PROBLEM
Restate word for word the lines of the entries below, starting with the line that holds "(s.quietEnd).adoption = s.adoption" and ending with the line that holds "s.routes ∧ (s.measureEnd).unserved", and no others.
[Start of section]
@[simp] theorem State.stopProbe_frame (s : State) :
    (s.stopProbe).pending = s.pending ∧ (s.stopProbe).block = s.block ∧ (s.stopProbe).marks = s.marks ∧
    (s.stopProbe).mem = s.mem ∧ (s.stopProbe).port = s.port ∧ (s.stopProbe).linkA = s.linkA ∧ (s.stopProbe).linkB =
    s.linkB ∧ (s.stopProbe).sources = s.sources ∧ (s.stopProbe).nom = s.nom ∧ (s.stopProbe).outIndex = s.outIndex ∧
    (s.stopProbe).outSlots = s.outSlots ∧ (s.stopProbe).fillsTaken = s.fillsTaken ∧ (s.stopProbe).routes = s.routes
    ∧ (s.stopProbe).unserved = s.unserved ∧ (s.stopProbe).admitted = s.admitted ∧ (s.stopProbe).rebuild = s.rebuild
    ∧ (s.stopProbe).scenes = s.scenes ∧ (s.stopProbe).survey = s.survey ∧ (s.stopProbe).live = s.live ∧
    (s.stopProbe).adoption = s.adoption ∧ (s.stopProbe).takeList = s.takeList ∧ (s.stopProbe).sweepPos = s.sweepPos
    ∧ (s.stopProbe).hold = s.hold ∧ (s.stopProbe).meter = s.meter := by
  unfold State.stopProbe
  (repeat' split) <;> simp

@[simp] theorem State.carrySurveyAbort_frame (s : State) (item : CueItem) :
    (s.carrySurveyAbort item).pending = s.pending ∧ (s.carrySurveyAbort item).block = s.block ∧ (s.carrySurveyAbort
    item).marks = s.marks ∧ (s.carrySurveyAbort item).linkA = s.linkA ∧ (s.carrySurveyAbort item).linkB = s.linkB ∧
    (s.carrySurveyAbort item).sources = s.sources ∧ (s.carrySurveyAbort item).nom = s.nom ∧ (s.carrySurveyAbort
    item).outIndex = s.outIndex ∧ (s.carrySurveyAbort item).outSlots = s.outSlots ∧ (s.carrySurveyAbort
    item).fillsTaken = s.fillsTaken ∧ (s.carrySurveyAbort item).routes = s.routes ∧ (s.carrySurveyAbort
    item).unserved = s.unserved ∧ (s.carrySurveyAbort item).admitted = s.admitted ∧ (s.carrySurveyAbort item).scenes
    = s.scenes ∧ (s.carrySurveyAbort item).live = s.live ∧ (s.carrySurveyAbort item).adoption = s.adoption ∧
    (s.carrySurveyAbort item).takeList = s.takeList ∧ (s.carrySurveyAbort item).sweepPos = s.sweepPos ∧
    (s.carrySurveyAbort item).hold = s.hold ∧ (s.carrySurveyAbort item).meter = s.meter := by
  unfold State.carrySurveyAbort
  simp

@[simp] theorem State.applySurveyAbort_frame (s : State) (item : CueItem) :
    (s.applySurveyAbort item).pending = s.pending ∧ (s.applySurveyAbort item).block = s.block ∧ (s.applySurveyAbort
    item).marks = s.marks ∧ (s.applySurveyAbort item).linkA = s.linkA ∧ (s.applySurveyAbort item).linkB = s.linkB ∧
    (s.applySurveyAbort item).sources = s.sources ∧ (s.applySurveyAbort item).nom = s.nom ∧ (s.applySurveyAbort
    item).outIndex = s.outIndex ∧ (s.applySurveyAbort item).outSlots = s.outSlots ∧ (s.applySurveyAbort
    item).fillsTaken = s.fillsTaken ∧ (s.applySurveyAbort item).routes = s.routes ∧ (s.applySurveyAbort
    item).unserved = s.unserved ∧ (s.applySurveyAbort item).admitted = s.admitted ∧ (s.applySurveyAbort item).scenes
    = s.scenes ∧ (s.applySurveyAbort item).live = s.live ∧ (s.applySurveyAbort item).adoption = s.adoption ∧
    (s.applySurveyAbort item).takeList = s.takeList ∧ (s.applySurveyAbort item).sweepPos = s.sweepPos ∧
    (s.applySurveyAbort item).hold = s.hold ∧ (s.applySurveyAbort item).meter = s.meter := by
  unfold State.applySurveyAbort
  (repeat' split) <;> simp

@[simp] theorem State.mutingEnd_frame (s : State) :
    (s.mutingEnd).pending = s.pending ∧ (s.mutingEnd).block = s.block ∧ (s.mutingEnd).marks = s.marks ∧
    (s.mutingEnd).mem = s.mem ∧ (s.mutingEnd).port = s.port ∧ (s.mutingEnd).linkA = s.linkA ∧ (s.mutingEnd).linkB =
    s.linkB ∧ (s.mutingEnd).sources = s.sources ∧ (s.mutingEnd).nom = s.nom ∧ (s.mutingEnd).zones = s.zones ∧
    (s.mutingEnd).outIndex = s.outIndex ∧ (s.mutingEnd).outSlots = s.outSlots ∧ (s.mutingEnd).fillsTaken =
    s.fillsTaken ∧ (s.mutingEnd).routes = s.routes ∧ (s.mutingEnd).unserved = s.unserved ∧ (s.mutingEnd).admitted =
    s.admitted ∧ (s.mutingEnd).rebuild = s.rebuild ∧ (s.mutingEnd).scenes = s.scenes ∧ (s.mutingEnd).live = s.live ∧
    (s.mutingEnd).adoption = s.adoption ∧ (s.mutingEnd).takeList = s.takeList ∧ (s.mutingEnd).sweepPos = s.sweepPos
    ∧ (s.mutingEnd).hold = s.hold ∧ (s.mutingEnd).meter = s.meter := by
  unfold State.mutingEnd
  (repeat' split) <;> simp

@[simp] theorem State.quietEnd_frame (s : State) :
    (s.quietEnd).pending = s.pending ∧ (s.quietEnd).block = s.block ∧ (s.quietEnd).marks = s.marks ∧
    (s.quietEnd).mem = s.mem ∧ (s.quietEnd).port = s.port ∧ (s.quietEnd).linkA = s.linkA ∧ (s.quietEnd).linkB =
    s.linkB ∧ (s.quietEnd).sources = s.sources ∧ (s.quietEnd).nom = s.nom ∧ (s.quietEnd).zones = s.zones ∧
    (s.quietEnd).outIndex = s.outIndex ∧ (s.quietEnd).outSlots = s.outSlots ∧ (s.quietEnd).fillsTaken = s.fillsTaken
    ∧ (s.quietEnd).routes = s.routes ∧ (s.quietEnd).unserved = s.unserved ∧ (s.quietEnd).admitted = s.admitted ∧
    (s.quietEnd).rebuild = s.rebuild ∧ (s.quietEnd).scenes = s.scenes ∧ (s.quietEnd).live = s.live ∧
    (s.quietEnd).adoption = s.adoption ∧ (s.quietEnd).takeList = s.takeList ∧ (s.quietEnd).sweepPos = s.sweepPos ∧
    (s.quietEnd).hold = s.hold ∧ (s.quietEnd).meter = s.meter := by
  unfold State.quietEnd
  (repeat' split) <;> simp

@[simp] theorem State.settleEnd_frame (s : State) :
    (s.settleEnd).pending = s.pending ∧ (s.settleEnd).block = s.block ∧ (s.settleEnd).marks = s.marks ∧
    (s.settleEnd).mem = s.mem ∧ (s.settleEnd).port = s.port ∧ (s.settleEnd).linkA = s.linkA ∧ (s.settleEnd).linkB =
    s.linkB ∧ (s.settleEnd).sources = s.sources ∧ (s.settleEnd).nom = s.nom ∧ (s.settleEnd).zones = s.zones ∧
    (s.settleEnd).outIndex = s.outIndex ∧ (s.settleEnd).outSlots = s.outSlots ∧ (s.settleEnd).fillsTaken =
    s.fillsTaken ∧ (s.settleEnd).routes = s.routes ∧ (s.settleEnd).unserved = s.unserved ∧ (s.settleEnd).admitted =
    s.admitted ∧ (s.settleEnd).rebuild = s.rebuild ∧ (s.settleEnd).scenes = s.scenes ∧ (s.settleEnd).live = s.live ∧
    (s.settleEnd).adoption = s.adoption ∧ (s.settleEnd).takeList = s.takeList ∧ (s.settleEnd).sweepPos = s.sweepPos
    ∧ (s.settleEnd).hold = s.hold ∧ (s.settleEnd).meter = s.meter := by
  unfold State.settleEnd
  (repeat' split) <;> simp

@[simp] theorem State.measureEnd_frame (s : State) :
    (s.measureEnd).pending = s.pending ∧ (s.measureEnd).block = s.block ∧ (s.measureEnd).marks = s.marks ∧
    (s.measureEnd).linkA = s.linkA ∧ (s.measureEnd).linkB = s.linkB ∧ (s.measureEnd).sources = s.sources ∧
    (s.measureEnd).nom = s.nom ∧ (s.measureEnd).zones = s.zones ∧ (s.measureEnd).outIndex = s.outIndex ∧
    (s.measureEnd).outSlots = s.outSlots ∧ (s.measureEnd).fillsTaken = s.fillsTaken ∧ (s.measureEnd).routes =
    s.routes ∧ (s.measureEnd).unserved = s.unserved ∧ (s.measureEnd).admitted = s.admitted ∧ (s.measureEnd).scenes =
    s.scenes ∧ (s.measureEnd).live = s.live ∧ (s.measureEnd).adoption = s.adoption ∧ (s.measureEnd).takeList =
    s.takeList ∧ (s.measureEnd).sweepPos = s.sweepPos ∧ (s.measureEnd).hold = s.hold ∧ (s.measureEnd).meter =
    s.meter := by
  unfold State.measureEnd
  (repeat' split) <;> simp

@[simp] theorem State.tailEnd_frame (s : State) :
    (s.tailEnd).pending = s.pending ∧ (s.tailEnd).block = s.block ∧ (s.tailEnd).marks = s.marks ∧ (s.tailEnd).linkA
    = s.linkA ∧ (s.tailEnd).linkB = s.linkB ∧ (s.tailEnd).sources = s.sources ∧ (s.tailEnd).nom = s.nom ∧
    (s.tailEnd).zones = s.zones ∧ (s.tailEnd).outIndex = s.outIndex ∧ (s.tailEnd).outSlots = s.outSlots ∧
    (s.tailEnd).fillsTaken = s.fillsTaken ∧ (s.tailEnd).routes = s.routes ∧ (s.tailEnd).unserved = s.unserved ∧
    (s.tailEnd).admitted = s.admitted ∧ (s.tailEnd).scenes = s.scenes ∧ (s.tailEnd).live = s.live ∧
    (s.tailEnd).adoption = s.adoption ∧ (s.tailEnd).takeList = s.takeList ∧ (s.tailEnd).sweepPos = s.sweepPos ∧
    (s.tailEnd).hold = s.hold ∧ (s.tailEnd).meter = s.meter := by
  unfold State.tailEnd
  (repeat' split) <;> simp

@[simp] theorem State.advanceSurvey_frame (s : State) :
    (s.advanceSurvey).pending = s.pending ∧ (s.advanceSurvey).block = s.block ∧ (s.advanceSurvey).marks = s.marks ∧
    (s.advanceSurvey).linkA = s.linkA ∧ (s.advanceSurvey).linkB = s.linkB ∧ (s.advanceSurvey).sources = s.sources ∧
    (s.advanceSurvey).nom = s.nom ∧ (s.advanceSurvey).zones = s.zones ∧ (s.advanceSurvey).outIndex = s.outIndex ∧
    (s.advanceSurvey).outSlots = s.outSlots ∧ (s.advanceSurvey).fillsTaken = s.fillsTaken ∧ (s.advanceSurvey).routes
    = s.routes ∧ (s.advanceSurvey).unserved = s.unserved ∧ (s.advanceSurvey).admitted = s.admitted ∧
    (s.advanceSurvey).scenes = s.scenes ∧ (s.advanceSurvey).live = s.live ∧ (s.advanceSurvey).adoption = s.adoption
    ∧ (s.advanceSurvey).takeList = s.takeList ∧ (s.advanceSurvey).sweepPos = s.sweepPos ∧ (s.advanceSurvey).hold =
    s.hold ∧ (s.advanceSurvey).meter = s.meter := by
  unfold State.advanceSurvey
  (repeat' split) <;> simp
[End of section]
OUTPUT BELOW
    (s.quietEnd).adoption = s.adoption ∧ (s.quietEnd).takeList = s.takeList ∧ (s.quietEnd).sweepPos = s.sweepPos ∧
    (s.quietEnd).hold = s.hold ∧ (s.quietEnd).meter = s.meter := by
  unfold State.quietEnd
  (repeat' split) <;> simp

@[simp] theorem State.settleEnd_frame (s : State) :
    (s.settleEnd).pending = s.pending ∧ (s.settleEnd).block = s.block ∧ (s.settleEnd).marks = s.marks ∧
    (s.settleEnd).mem = s.mem ∧ (s.settleEnd).port = s.port ∧ (s.settleEnd).linkA = s.linkA ∧ (s.settleEnd).linkB =
    s.linkB ∧ (s.settleEnd).sources = s.sources ∧ (s.settleEnd).nom = s.nom ∧ (s.settleEnd).zones = s.zones ∧
    (s.settleEnd).outIndex = s.outIndex ∧ (s.settleEnd).outSlots = s.outSlots ∧ (s.settleEnd).fillsTaken =
    s.fillsTaken ∧ (s.settleEnd).routes = s.routes ∧ (s.settleEnd).unserved = s.unserved ∧ (s.settleEnd).admitted =
    s.admitted ∧ (s.settleEnd).rebuild = s.rebuild ∧ (s.settleEnd).scenes = s.scenes ∧ (s.settleEnd).live = s.live ∧
    (s.settleEnd).adoption = s.adoption ∧ (s.settleEnd).takeList = s.takeList ∧ (s.settleEnd).sweepPos = s.sweepPos
    ∧ (s.settleEnd).hold = s.hold ∧ (s.settleEnd).meter = s.meter := by
  unfold State.settleEnd
  (repeat' split) <;> simp

@[simp] theorem State.measureEnd_frame (s : State) :
    (s.measureEnd).pending = s.pending ∧ (s.measureEnd).block = s.block ∧ (s.measureEnd).marks = s.marks ∧
    (s.measureEnd).linkA = s.linkA ∧ (s.measureEnd).linkB = s.linkB ∧ (s.measureEnd).sources = s.sources ∧
    (s.measureEnd).nom = s.nom ∧ (s.measureEnd).zones = s.zones ∧ (s.measureEnd).outIndex = s.outIndex ∧
    (s.measureEnd).outSlots = s.outSlots ∧ (s.measureEnd).fillsTaken = s.fillsTaken ∧ (s.measureEnd).routes =
    s.routes ∧ (s.measureEnd).unserved = s.unserved ∧ (s.measureEnd).admitted = s.admitted ∧ (s.measureEnd).scenes =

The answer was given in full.